The Humanitarian Futures Programme (HFP) was originally initiated at King’s College, London, as an action research programme based within the School of Social Science and Public Policy at King's College London and over a decade worked with a wide range of social and natural scientists, representatives of governments, international and non-governmental organisations, as well as the private and humanitarian sectors. Its purpose was to identify future humanitarian challenges and solutions.

This mission continues as Humanitarian Futures (HF), providing futures-oriented discussion papers and emerging perspectives when it comes to dealing with ever more complex humanitarian crises.

It attempts to help organisations with humanitarian responsibilities to prepare for future humanitarian threats. HF believes that these threats will be more complex and unpredictable than those of today, and that their impacts will be of an exponentially different order. The Humanitarian and Development Partnership Team (HDPT), 24 May 2007, accessed 9 April 2009. HF also focuses upon solutions with a view to helping such organisations strengthen their prevention, preparedness and response capacities. These potential solutions come from a range of sources – including the natural and social sciences, the corporate sector and the military.

HF has developed a series of tools, methods and approaches to assess humanitarian organisations' futures capacities and the potential ways to strengthen them.
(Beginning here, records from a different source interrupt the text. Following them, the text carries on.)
-- ==== Sys2Proof/Laws/State.lean ====
section
/-! SUPPORT. What each named update of the state does to each field: one lemma per field per update, true by
definition, so that no proof unfolds a record update. -/

namespace Sys2Proof.Machine

variable (s : State)

/-! `consumeRx` -/

@[simp] theorem State.consumeRx_phase : s.consumeRx.phase = s.phase := rfl
@[simp] theorem State.consumeRx_cs : s.consumeRx.cs = s.cs := rfl
@[simp] theorem State.consumeRx_initState : s.consumeRx.initState = s.initState := rfl
@[simp] theorem State.consumeRx_failKind : s.consumeRx.failKind = s.failKind := rfl
@[simp] theorem State.consumeRx_failInfo : s.consumeRx.failInfo = s.failInfo := rfl
@[simp] theorem State.consumeRx_ocrPre : s.consumeRx.ocrPre = s.ocrPre := rfl
@[simp] theorem State.consumeRx_ocrPost : s.consumeRx.ocrPost = s.ocrPost := rfl
@[simp] theorem State.consumeRx_result : s.consumeRx.result = s.result := rfl
@[simp] theorem State.consumeRx_resultDelivered : s.consumeRx.resultDelivered = s.resultDelivered := rfl
@[simp] theorem State.consumeRx_reqOp : s.consumeRx.reqOp = s.reqOp := rfl
@[simp] theorem State.consumeRx_reqId : s.consumeRx.reqId = s.reqId := rfl
@[simp] theorem State.consumeRx_reqArg : s.consumeRx.reqArg = s.reqArg := rfl
@[simp] theorem State.consumeRx_reqRlen : s.consumeRx.reqRlen = s.reqRlen := rfl
@[simp] theorem State.consumeRx_reqHasData : s.consumeRx.reqHasData = s.reqHasData := rfl
@[simp] theorem State.consumeRx_reqLockOp : s.consumeRx.reqLockOp = s.reqLockOp := rfl
@[simp] theorem State.consumeRx_reqOld : s.consumeRx.reqOld = s.reqOld := rfl
@[simp] theorem State.consumeRx_reqNew : s.consumeRx.reqNew = s.reqNew := rfl
@[simp] theorem State.consumeRx_dbuf : s.consumeRx.dbuf = s.dbuf := rfl
@[simp] theorem State.consumeRx_frameBuf : s.consumeRx.frameBuf = s.frameBuf := rfl
@[simp] theorem State.consumeRx_crc7 : s.consumeRx.crc7 = s.crc7 := rfl
@[simp] theorem State.consumeRx_crc16 : s.consumeRx.crc16 = s.crc16 := rfl
@[simp] theorem State.consumeRx_idleCnt : s.consumeRx.idleCnt = s.idleCnt := rfl
@[simp] theorem State.consumeRx_retryCnt : s.consumeRx.retryCnt = s.retryCnt := rfl
@[simp] theorem State.consumeRx_busyCnt : s.consumeRx.busyCnt = s.busyCnt := rfl
@[simp] theorem State.consumeRx_status : s.consumeRx.status = s.status := rfl
@[simp] theorem State.consumeRx_error : s.consumeRx.error = s.error := rfl
@[simp] theorem State.consumeRx_token : s.consumeRx.token = s.token := rfl
@[simp] theorem State.consumeRx_rbuf : s.consumeRx.rbuf = s.rbuf := rfl
@[simp] theorem State.consumeRx_rleft : s.consumeRx.rleft = s.rleft := rfl
@[simp] theorem State.consumeRx_dptr : s.consumeRx.dptr = s.dptr := rfl
@[simp] theorem State.consumeRx_seq : s.consumeRx.seq = s.seq := rfl
@[simp] theorem State.consumeRx_xRlen : s.consumeRx.xRlen = s.xRlen := rfl
@[simp] theorem State.consumeRx_xHasData : s.consumeRx.xHasData = s.xHasData := rfl
@[simp] theorem State.consumeRx_payload : s.consumeRx.payload = s.payload := rfl
@[simp] theorem State.consumeRx_params : s.consumeRx.params = s.params := rfl
@[simp] theorem State.consumeRx_hostPort : s.consumeRx.hostPort = s.hostPort := rfl
@[simp] theorem State.consumeRx_rx : s.consumeRx.rx = s.rx.tail := rfl
@[simp] theorem State.consumeRx_resetPin : s.consumeRx.resetPin = s.resetPin := rfl
@[simp] theorem State.consumeRx_stalled : s.consumeRx.stalled = s.stalled := rfl
@[simp] theorem State.consumeRx_trace : s.consumeRx.trace = s.trace := rfl
@[simp] theorem State.consumeRx_fresh : s.consumeRx.fresh = if s.rx = [] then s.fresh + 1 else s.fresh := rfl

/-! `xferAs` -/

@[simp] theorem State.xferAs_phase (t r : Byte) : (s.xferAs t r).phase = s.phase := rfl
@[simp] theorem State.xferAs_cs (t r : Byte) : (s.xferAs t r).cs = s.cs := rfl
@[simp] theorem State.xferAs_initState (t r : Byte) : (s.xferAs t r).initState = s.initState := rfl
@[simp] theorem State.xferAs_failKind (t r : Byte) : (s.xferAs t r).failKind = s.failKind := rfl
@[simp] theorem State.xferAs_failInfo (t r : Byte) : (s.xferAs t r).failInfo = s.failInfo := rfl
@[simp] theorem State.xferAs_ocrPre (t r : Byte) : (s.xferAs t r).ocrPre = s.ocrPre := rfl
@[simp] theorem State.xferAs_ocrPost (t r : Byte) : (s.xferAs t r).ocrPost = s.ocrPost := rfl
@[simp] theorem State.xferAs_result (t r : Byte) : (s.xferAs t r).result = s.result := rfl
@[simp] theorem State.xferAs_resultDelivered (t r : Byte) : (s.xferAs t r).resultDelivered = s.resultDelivered := rfl
@[simp] theorem State.xferAs_reqOp (t r : Byte) : (s.xferAs t r).reqOp = s.reqOp := rfl
@[simp] theorem State.xferAs_reqId (t r : Byte) : (s.xferAs t r).reqId = s.reqId := rfl
@[simp] theorem State.xferAs_reqArg (t r : Byte) : (s.xferAs t r).reqArg = s.reqArg := rfl
@[simp] theorem State.xferAs_reqRlen (t r : Byte) : (s.xferAs t r).reqRlen = s.reqRlen := rfl
@[simp] theorem State.xferAs_reqHasData (t r : Byte) : (s.xferAs t r).reqHasData = s.reqHasData := rfl
@[simp] theorem State.xferAs_reqLockOp (t r : Byte) : (s.xferAs t r).reqLockOp = s.reqLockOp := rfl
@[simp] theorem State.xferAs_reqOld (t r : Byte) : (s.xferAs t r).reqOld = s.reqOld := rfl
@[simp] theorem State.xferAs_reqNew (t r : Byte) : (s.xferAs t r).reqNew = s.reqNew := rfl
@[simp] theorem State.xferAs_dbuf (t r : Byte) : (s.xferAs t r).dbuf = s.dbuf := rfl
@[simp] theorem State.xferAs_frameBuf (t r : Byte) : (s.xferAs t r).frameBuf = s.frameBuf := rfl
@[simp] theorem State.xferAs_crc7 (t r : Byte) : (s.xferAs t r).crc7 = s.crc7 := rfl
@[simp] theorem State.xferAs_crc16 (t r : Byte) : (s.xferAs t r).crc16 = s.crc16 := rfl
@[simp] theorem State.xferAs_idleCnt (t r : Byte) : (s.xferAs t r).idleCnt = s.idleCnt := rfl
@[simp] theorem State.xferAs_retryCnt (t r : Byte) : (s.xferAs t r).retryCnt = s.retryCnt := rfl
@[simp] theorem State.xferAs_busyCnt (t r : Byte) : (s.xferAs t r).busyCnt = s.busyCnt := rfl
@[simp] theorem State.xferAs_status (t r : Byte) : (s.xferAs t r).status = s.status := rfl
@[simp] theorem State.xferAs_error (t r : Byte) : (s.xferAs t r).error = s.error := rfl
@[simp] theorem State.xferAs_token (t r : Byte) : (s.xferAs t r).token = s.token := rfl
@[simp] theorem State.xferAs_rbuf (t r : Byte) : (s.xferAs t r).rbuf = s.rbuf := rfl
@[simp] theorem State.xferAs_rleft (t r : Byte) : (s.xferAs t r).rleft = s.rleft := rfl
@[simp] theorem State.xferAs_dptr (t r : Byte) : (s.xferAs t r).dptr = s.dptr := rfl
@[simp] theorem State.xferAs_seq (t r : Byte) : (s.xferAs t r).seq = s.seq := rfl
@[simp] theorem State.xferAs_xRlen (t r : Byte) : (s.xferAs t r).xRlen = s.xRlen := rfl
@[simp] theorem State.xferAs_xHasData (t r : Byte) : (s.xferAs t r).xHasData = s.xHasData := rfl
@[simp] theorem State.xferAs_payload (t r : Byte) : (s.xferAs t r).payload = s.payload := rfl
@[simp] theorem State.xferAs_params (t r : Byte) : (s.xferAs t r).params = s.params := rfl
@[simp] theorem State.xferAs_hostPort (t r : Byte) : (s.xferAs t r).hostPort = s.hostPort := rfl
@[simp] theorem State.xferAs_rx (t r : Byte) : (s.xferAs t r).rx = s.rx.tail := rfl
@[simp] theorem State.xferAs_resetPin (t r : Byte) : (s.xferAs t r).resetPin = s.resetPin := rfl
@[simp] theorem State.xferAs_stalled (t r : Byte) : (s.xferAs t r).stalled = s.stalled := rfl
@[simp] theorem State.xferAs_trace (t r : Byte) : (s.xferAs t r).trace = s.trace ++ [.xfer t r] := rfl
@[simp] theorem State.xferAs_fresh (t r : Byte) : (s.xferAs t r).fresh = if s.rx = [] then s.fresh + 1 else s.fresh := rfl

/-! `xfer` -/

@[simp] theorem State.xfer_phase (t : Byte) : (s.xfer t).phase = s.phase := rfl
@[simp] theorem State.xfer_cs (t : Byte) : (s.xfer t).cs = s.cs := rfl
@[simp] theorem State.xfer_initState (t : Byte) : (s.xfer t).initState = s.initState := rfl
@[simp] theorem State.xfer_failKind (t : Byte) : (s.xfer t).failKind = s.failKind := rfl
@[simp] theorem State.xfer_failInfo (t : Byte) : (s.xfer t).failInfo = s.failInfo := rfl
@[simp] theorem State.xfer_ocrPre (t : Byte) : (s.xfer t).ocrPre = s.ocrPre := rfl
@[simp] theorem State.xfer_ocrPost (t : Byte) : (s.xfer t).ocrPost = s.ocrPost := rfl
@[simp] theorem State.xfer_result (t : Byte) : (s.xfer t).result = s.result := rfl
@[simp] theorem State.xfer_resultDelivered (t : Byte) : (s.xfer t).resultDelivered = s.resultDelivered := rfl
@[simp] theorem State.xfer_reqOp (t : Byte) : (s.xfer t).reqOp = s.reqOp := rfl
@[simp] theorem State.xfer_reqId (t : Byte) : (s.xfer t).reqId = s.reqId := rfl
@[simp] theorem State.xfer_reqArg (t : Byte) : (s.xfer t).reqArg = s.reqArg := rfl
@[simp] theorem State.xfer_reqRlen (t : Byte) : (s.xfer t).reqRlen = s.reqRlen := rfl
@[simp] theorem State.xfer_reqHasData (t : Byte) : (s.xfer t).reqHasData = s.reqHasData := rfl
@[simp] theorem State.xfer_reqLockOp (t : Byte) : (s.xfer t).reqLockOp = s.reqLockOp := rfl
@[simp] theorem State.xfer_reqOld (t : Byte) : (s.xfer t).reqOld = s.reqOld := rfl
@[simp] theorem State.xfer_reqNew (t : Byte) : (s.xfer t).reqNew = s.reqNew := rfl
@[simp] theorem State.xfer_dbuf (t : Byte) : (s.xfer t).dbuf = s.dbuf := rfl
@[simp] theorem State.xfer_frameBuf (t : Byte) : (s.xfer t).frameBuf = s.frameBuf := rfl
@[simp] theorem State.xfer_crc7 (t : Byte) : (s.xfer t).crc7 = s.crc7 := rfl
@[simp] theorem State.xfer_crc16 (t : Byte) : (s.xfer t).crc16 = s.crc16 := rfl
@[simp] theorem State.xfer_idleCnt (t : Byte) : (s.xfer t).idleCnt = s.idleCnt := rfl
@[simp] theorem State.xfer_retryCnt (t : Byte) : (s.xfer t).retryCnt = s.retryCnt := rfl
@[simp] theorem State.xfer_busyCnt (t : Byte) : (s.xfer t).busyCnt = s.busyCnt := rfl
@[simp] theorem State.xfer_status (t : Byte) : (s.xfer t).status = s.status := rfl
@[simp] theorem State.xfer_error (t : Byte) : (s.xfer t).error = s.error := rfl
@[simp] theorem State.xfer_token (t : Byte) : (s.xfer t).token = s.token := rfl
@[simp] theorem State.xfer_rbuf (t : Byte) : (s.xfer t).rbuf = s.rbuf := rfl
@[simp] theorem State.xfer_rleft (t : Byte) : (s.xfer t).rleft = s.rleft := rfl
@[simp] theorem State.xfer_dptr (t : Byte) : (s.xfer t).dptr = s.dptr := rfl
@[simp] theorem State.xfer_seq (t : Byte) : (s.xfer t).seq = s.seq := rfl
@[simp] theorem State.xfer_xRlen (t : Byte) : (s.xfer t).xRlen = s.xRlen := rfl
@[simp] theorem State.xfer_xHasData (t : Byte) : (s.xfer t).xHasData = s.xHasData := rfl
@[simp] theorem State.xfer_payload (t : Byte) : (s.xfer t).payload = s.payload := rfl
@[simp] theorem State.xfer_params (t : Byte) : (s.xfer t).params = s.params := rfl
@[simp] theorem State.xfer_hostPort (t : Byte) : (s.xfer t).hostPort = s.hostPort := rfl
@[simp] theorem State.xfer_rx (t : Byte) : (s.xfer t).rx = s.rx.tail := rfl
@[simp] theorem State.xfer_resetPin (t : Byte) : (s.xfer t).resetPin = s.resetPin := rfl
@[simp] theorem State.xfer_stalled (t : Byte) : (s.xfer t).stalled = s.stalled := rfl
@[simp] theorem State.xfer_trace (t : Byte) : (s.xfer t).trace = s.trace ++ [.xfer t s.rxByte] := rfl
@[simp] theorem State.xfer_fresh (t : Byte) : (s.xfer t).fresh = if s.rx = [] then s.fresh + 1 else s.fresh := rfl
In addition to its partner organisations, these resources have been created with the intention of aiding the wider humanitarian community in planning for the future.

The programme director is Dr. Randolph Kent, a former UN Humanitarian Coordinator in Somalia and several other East African crisis zones.

Programme Areas 

HF has four main programme areas designed to help organisations with humanitarian responsibilities prepare for the future.

Programme Area 1: Diverse actors, diverse engagement 

Capacity is the central challenge for dealing with the types, dimensions and dynamics of future humanitarian crises: capacity to innovate, capacity to strengthen operational impact, capacity to anticipate potential threats and solutions. Knowing how to engage in a systematic, sustained and strategic way with a range of diverse "non-traditional humanitarian" actors is key to providing such essential futures capacities.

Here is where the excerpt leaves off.